2. We found that performance in the close language pairs (with sane linguistic properties) is significantly better than distant pairs regardless of resource level, and this phenomenon is especially pronounced in smaller models. We further stress the importance of focusing efforts on distant language pairs rather than exclusively concentrating on resource-rich pairs, as prior ZS-NMT research has done (lines 575-586).
3. We have consistently observed that vocabulary overlap plays a significant role in explaining zero-shot variations, encouraging greater cross-lingual transfer and knowledge sharing via better vocabulary sharing has the potential to enhance zero-shot translations (lines 587-600).
---
> **Question 1.** Why do translations from/to medium-resource languages have better quality than that from/to high-resource languages according to Table 3?
Thank you for raising this query. This phenomenon is observed in other En-centric MNMT experiments, as evidenced by the studies conducted by [1] and [2].
Furthermore, our own experiments have revealed that certain medium-resource languages, like Afrikaans, demonstrate the highest performance across all metrics. This exceptional performance of Afrikaans contributes significantly to raising the overall average score within the medium-resource group. This perspective is consistent with earlier research, which highlights Afrikaans' extensive lexical and syntactic borrowings from English, as well as its close linguistic affiliations with multiple neighboring languages of English [3].
---
> **Reasons To Reject 2 and Question 2. ** High variation is not the cause for low average zero-shot performance. Their relationship and the root cause of low performance are not discussed in depth. While the paper notes that high variation is not the sole cause of low average zero-shot performance, the relationship between these factors and the root cause of low performance is not discussed in depth. Could the authors provide further insights into the underlying causes of low performance and how they relate to the factors of variation?
Thank you for your thoughtful feedback. We acknowledge the universally recognized challenge of zero-shot performance consistently falling behind supervised performance in the broad domain of deep learning. The community as a whole is deeply engaged in comprehending this issue and actively working to enhance it. In the context of Multilingual Machine Translation, **recent research has focused on seeking explanations for the causes of overall low ZS performance and trying to enhance it.** Please refer to the literature and descriptions we demonstrated in *Reasons To Reject 1* and Sec.2.2 in the paper.
**In contrast, our study introduces a fresh perspective within zero-shot NMT: the presence of high variations.** This implies that ZS directions don't uniformly suffer from low performance; instead, some directions exhibit decent results. Specifically, it is evidenced by certain ZS directions exhibit promising performance, with approximately 70% of ZS-condition-1 achieving SpBleu scores surpassing 20 (see Figure 1 on page 1). In stark contrast, merely 10% of the remaining directions achieve comparable SpBleu scores. This intriguing phenomenon prompted us to further understand the underlying factors driving this extensive variation in zero-shot NMT.

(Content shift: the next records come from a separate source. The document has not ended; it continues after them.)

/-- The limits of an update (R316 to R318, R320). Critical: the load is cut toward idle at 1,000 W/ms. Warning: it falls at the slew limit
until Tj ≤ warn_c. -/
def limits (x : Measure) (s : State) : Limits :=
  let st := slewNow s
  let load := s.prun.load
  let cap := 100 * (s.pwr.limitW.toNat + (x.demand - Config.powerEstimate x.activity s.prun.calib))
  let floor := if jobLoaded s && s.pwr.therm == 0 then 100 * s.pwr.floorW.toNat else 0
  if s.pwr.therm == 2 || s.prun.tripped then ⟨max (min Config.idleLoad (load + st)) (load - 1000), load - 1000, 0, 0, cap⟩
  else if s.pwr.therm == 1 && tooWarm s then ⟨min (load - st) cap, load - st, 0, 0, cap⟩
  else ⟨min (load + st) cap, load - st, min floor (load + st), floor, cap⟩

/-- The voltage step that the shaper wants (R314): at critical it is V0, whatever vmin says (T15-5; log entry 39). -/
def wantStep (x : Measure) (s : State) : State :=
  let est := Config.powerEstimate x.activity s.prun.calib
  let low := est * 10 < s.pwr.limitW.toNat * 9
  let lowT : Timer := if low then some (s.prun.lowTimer.getD 10000000) else none
  let hot := s.pwr.limitW.toNat ≤ est || (s.pwr.therm == 1 && tooWarm s)
  let cur := s.pwr.cur.toNat
  let set (t : Nat) (lowered : Bool) : State := { s with
    pwr := { s.pwr with vtarget := BitVec.ofNat 3 t }, prun := { s.prun with lowTimer := lowT, lowered := lowered } }
  if s.pwr.therm == 2 then set 0 true
  else if !jobLoaded s then set 0 false
  else if hot then set (min cur (max (vminNow s) (cur - 1))) true
  else if s.pwr.therm == 1 then set (min cur s.pwr.vmax.toNat) true
  else if s.prun.lowered && lowT != some 0 then set (max (vminNow s) (min cur s.pwr.vmax.toNat)) true
  else set s.pwr.vmax.toNat false

/-- The next load step in order of priority, then of arrival. -/
def firstAdmit (xs : List (Nat × Admit × Nat)) : Option (Nat × Admit × Nat) :=
  xs.foldl (fun b x => match b with
    | none => some x
    | some y => if x.1 < y.1 then some x else some y) none

/-- A load step is admitted: its domain begins to wake, or its slice, retrain or group begins. -/
def admitted (d : Admit) (s : State) : State :=
  match d with
  | .field f => { s with prun := { s.prun with waking := setBit4 s.prun.waking f true } }
  | .hbm f => { s with prun := { s.prun with hbmWaking := setBit4 s.prun.hbmWaking f true } }
  | .slice => { s with bist := { s.bist with sliceBusy := true, sliceWait := false } }
  | .link l => if (linkOf s l).enable then train l s else s
  | .group _ _ => { s with bist := { s.bist with groupOn := true } }

/-- A step of `w` W fits (R317): under the ceiling with the 30 W that R316 allows a step that is met at once (17 R352), where it is not
ramped; and under the core-rail limit. -/
def fits (l : Limits) (d : Admit) (w : Nat) (s : State) : Bool :=
  (d.ramped || s.prun.load + 100 * w ≤ l.ceil + 3000) && s.prun.load + 100 * w ≤ l.cap

/-- Admit the next step that cannot be gated, one at a time and only where it fits (R317). -/
def admitNext (l : Limits) (s : State) : State :=
  if s.prun.settleTimer.getD 0 != 0 then s
  else
    let s1 := { s with prun := { s.prun with settleTimer := none } }
    match firstAdmit s.prun.loadSteps with
    | none => s1
    | some (p, d, w) =>
      if s.prun.tripped || s.pwr.therm == 2 || (s.pwr.therm == 1 && tooWarm s) || !fits l d w s then s1
      else
        admitted d { s1 with prun := { s1.prun with
          loadSteps := s1.prun.loadSteps.erase (p, d, w), settleTimer := some (1000000 * w / slewNow s) } }

/-- Gates, ballast and load of one update, and what PWR shows of them. Ballast always meets the slew limit (R316); the floor only as far
as the fronds allow (R318). After a trip every gate stays closed and the load falls to idle (19 R383). -/
def setLoad (x : Measure) (l : Limits) (s : State) : State :=
  let trip := s.prun.tripped
  let demand := if trip then min (100 * x.demand) Config.idleLoad else 100 * x.demand
  let real := min demand l.ceil
  let slew := l.slewMin - real
  let most := 100 * Config.ballastMax s.pwr.cur.toNat (ballastFronds s)
  let ballast := max slew (min (l.floorMin - real) most)
  let load := real + ballast
  let unmet := load < l.floorMin
  let s1 := { s with
    pwr := { s.pwr with
      ceiling := l.ceil < demand
      floorActive := slew < ballast
      floorUnmet := s.pwr.floorUnmet || unmet
      estW := BitVec.ofNat 12 (min 4095 (load / 100)), ballastW := BitVec.ofNat 12 (min 4095 (ballast / 100)) }
    prun := { s.prun with
      load := load, ballast := ballast, lim := l
      gates := (List.range 5).map fun i => if trip then 0 else Config.gateTokens i s.pwr.cur.toNat l.ceil
      floorLogged := s.prun.floorLogged || unmet } }
  if unmet && !s.prun.floorLogged then pwrEv 0xC6 0 0 0 0 s1 else s1

/-- SHAPER_UPDATE, at each whole multiple of 10 µs. With the puppeteer core halted the last limits and the step are held, and only the
critical cut and the trip act (16 R346). -/
def execShaperUpdate (x : Measure) (s : State) : Res :=
  let s0 := { s with prun := { s.prun with shapeDue := false } }
  need true (awake s && s.prun.shapeDue)
    (if fwHalted s then setLoad x (if s.pwr.therm == 2 || s.prun.tripped then limits x s else s.prun.lim) s0
    else
      let s1 := sliceAsk (if jobLoaded s then s0 else latchPwr s0)
      let l := limits x s1
      admitNext l (setLoad x l (wantStep x s1)))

We recognize that our investigation of high variations in zero-shot performance adds an important layer of insight to the discourse surrounding zero-shot NMT, which provides an additional perspective than understanding the root causes of overall poor performance in zero-shot scenarios. Drawing from our findings, we have identified three key factors responsible for driving these variations and have subsequently offered insights to enhance zero-shot NMT performance. Of note, our conclusions emphasize the significance of resource-lean and distant language pairs as a focus for improving zero-shot performance. Crucially, this insight aligns with, rather than contradicts, existing efforts aimed at improving performance in resource-rich language pairs, while also addressing the aspect of language relatedness that has often been overlooked.
---
References:
[1] Zhang, Biao, et al. "Improving massively multilingual neural machine translation and zero-shot translation."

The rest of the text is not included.